# Assignment
Identify and pull out each line of the entries in which "written" occurs.

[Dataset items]
......

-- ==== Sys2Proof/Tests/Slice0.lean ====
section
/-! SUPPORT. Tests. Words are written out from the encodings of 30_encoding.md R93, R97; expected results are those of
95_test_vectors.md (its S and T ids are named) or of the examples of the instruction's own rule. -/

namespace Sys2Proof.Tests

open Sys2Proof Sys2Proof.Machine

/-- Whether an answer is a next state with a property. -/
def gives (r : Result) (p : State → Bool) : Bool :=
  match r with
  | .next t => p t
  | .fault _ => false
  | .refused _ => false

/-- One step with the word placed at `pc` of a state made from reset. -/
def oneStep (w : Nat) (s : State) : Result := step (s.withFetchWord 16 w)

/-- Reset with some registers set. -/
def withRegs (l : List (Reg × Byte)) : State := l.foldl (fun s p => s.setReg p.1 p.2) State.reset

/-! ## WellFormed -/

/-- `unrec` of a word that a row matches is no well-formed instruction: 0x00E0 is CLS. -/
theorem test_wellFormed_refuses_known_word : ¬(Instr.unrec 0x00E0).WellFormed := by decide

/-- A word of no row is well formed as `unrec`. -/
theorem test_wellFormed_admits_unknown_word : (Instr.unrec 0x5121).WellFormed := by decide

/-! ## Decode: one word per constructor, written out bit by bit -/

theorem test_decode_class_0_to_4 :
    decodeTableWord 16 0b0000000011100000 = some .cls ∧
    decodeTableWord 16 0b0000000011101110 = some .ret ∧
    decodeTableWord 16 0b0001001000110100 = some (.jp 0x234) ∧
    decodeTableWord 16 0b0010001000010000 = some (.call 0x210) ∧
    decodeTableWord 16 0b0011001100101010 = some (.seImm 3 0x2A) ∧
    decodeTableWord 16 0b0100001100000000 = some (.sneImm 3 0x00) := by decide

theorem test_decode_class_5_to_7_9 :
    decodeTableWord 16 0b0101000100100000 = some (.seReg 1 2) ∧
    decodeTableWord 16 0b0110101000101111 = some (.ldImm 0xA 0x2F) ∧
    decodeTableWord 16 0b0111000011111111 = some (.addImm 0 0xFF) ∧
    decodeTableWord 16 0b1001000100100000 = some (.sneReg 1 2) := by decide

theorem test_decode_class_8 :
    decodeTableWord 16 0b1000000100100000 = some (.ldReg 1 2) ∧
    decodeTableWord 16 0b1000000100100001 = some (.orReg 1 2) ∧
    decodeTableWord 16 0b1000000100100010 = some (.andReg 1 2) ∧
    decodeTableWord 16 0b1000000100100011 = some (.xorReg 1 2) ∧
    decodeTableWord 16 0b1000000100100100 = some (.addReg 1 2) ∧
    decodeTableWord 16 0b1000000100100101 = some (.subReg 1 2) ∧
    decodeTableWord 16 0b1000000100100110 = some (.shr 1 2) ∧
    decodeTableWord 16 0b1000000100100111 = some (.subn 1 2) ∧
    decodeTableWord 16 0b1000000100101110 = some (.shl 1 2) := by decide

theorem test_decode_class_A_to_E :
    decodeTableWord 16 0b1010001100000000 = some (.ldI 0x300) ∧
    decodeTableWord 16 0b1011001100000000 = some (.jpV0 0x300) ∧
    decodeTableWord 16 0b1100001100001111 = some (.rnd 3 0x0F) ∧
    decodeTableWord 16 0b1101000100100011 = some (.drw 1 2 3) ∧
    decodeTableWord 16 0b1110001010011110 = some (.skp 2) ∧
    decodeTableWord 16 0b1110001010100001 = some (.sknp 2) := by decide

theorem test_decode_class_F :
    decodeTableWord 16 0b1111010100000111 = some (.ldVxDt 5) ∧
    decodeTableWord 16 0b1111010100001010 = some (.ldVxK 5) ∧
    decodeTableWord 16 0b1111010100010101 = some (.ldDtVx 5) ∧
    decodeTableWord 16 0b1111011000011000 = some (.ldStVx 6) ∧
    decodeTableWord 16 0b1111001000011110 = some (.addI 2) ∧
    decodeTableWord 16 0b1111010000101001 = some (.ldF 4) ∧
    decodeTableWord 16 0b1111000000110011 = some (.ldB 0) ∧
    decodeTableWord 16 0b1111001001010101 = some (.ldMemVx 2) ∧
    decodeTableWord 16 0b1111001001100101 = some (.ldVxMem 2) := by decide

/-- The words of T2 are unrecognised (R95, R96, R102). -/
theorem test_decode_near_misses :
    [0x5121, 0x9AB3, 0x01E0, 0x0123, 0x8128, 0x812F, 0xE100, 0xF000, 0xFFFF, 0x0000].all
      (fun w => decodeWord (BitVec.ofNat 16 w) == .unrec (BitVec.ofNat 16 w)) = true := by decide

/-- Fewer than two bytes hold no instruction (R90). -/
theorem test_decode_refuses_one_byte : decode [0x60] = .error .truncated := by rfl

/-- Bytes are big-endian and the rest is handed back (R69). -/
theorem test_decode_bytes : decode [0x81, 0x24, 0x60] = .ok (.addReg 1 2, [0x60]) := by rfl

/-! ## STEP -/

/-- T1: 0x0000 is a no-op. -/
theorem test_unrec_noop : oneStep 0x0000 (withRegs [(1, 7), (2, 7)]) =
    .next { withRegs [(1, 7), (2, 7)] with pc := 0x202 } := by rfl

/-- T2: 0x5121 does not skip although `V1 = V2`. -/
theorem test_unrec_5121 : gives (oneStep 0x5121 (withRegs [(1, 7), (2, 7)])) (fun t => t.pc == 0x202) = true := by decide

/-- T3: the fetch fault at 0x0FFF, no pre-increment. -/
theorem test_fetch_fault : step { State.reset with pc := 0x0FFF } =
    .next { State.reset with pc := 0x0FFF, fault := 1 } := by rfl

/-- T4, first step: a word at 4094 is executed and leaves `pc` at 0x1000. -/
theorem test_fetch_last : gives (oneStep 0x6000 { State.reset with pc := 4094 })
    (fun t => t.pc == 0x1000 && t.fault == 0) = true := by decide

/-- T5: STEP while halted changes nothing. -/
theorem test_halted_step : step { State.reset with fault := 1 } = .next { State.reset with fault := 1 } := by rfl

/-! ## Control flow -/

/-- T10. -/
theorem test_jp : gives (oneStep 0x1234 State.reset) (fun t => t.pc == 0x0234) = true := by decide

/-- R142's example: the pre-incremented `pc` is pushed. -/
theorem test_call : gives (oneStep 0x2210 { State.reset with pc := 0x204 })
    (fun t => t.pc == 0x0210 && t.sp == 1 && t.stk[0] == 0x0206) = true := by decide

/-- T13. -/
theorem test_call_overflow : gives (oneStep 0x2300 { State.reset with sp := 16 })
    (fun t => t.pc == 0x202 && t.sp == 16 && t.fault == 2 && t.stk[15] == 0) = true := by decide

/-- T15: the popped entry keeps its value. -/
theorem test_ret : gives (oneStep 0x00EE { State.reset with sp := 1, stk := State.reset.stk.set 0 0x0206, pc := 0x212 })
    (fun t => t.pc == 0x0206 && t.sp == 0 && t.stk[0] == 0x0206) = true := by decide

......

# Finished exercise
/-! SUPPORT. Tests. Words are written out from the encodings of 30_encoding.md R93, R97; expected results are those of
/-! ## Decode: one word per constructor, written out bit by bit -/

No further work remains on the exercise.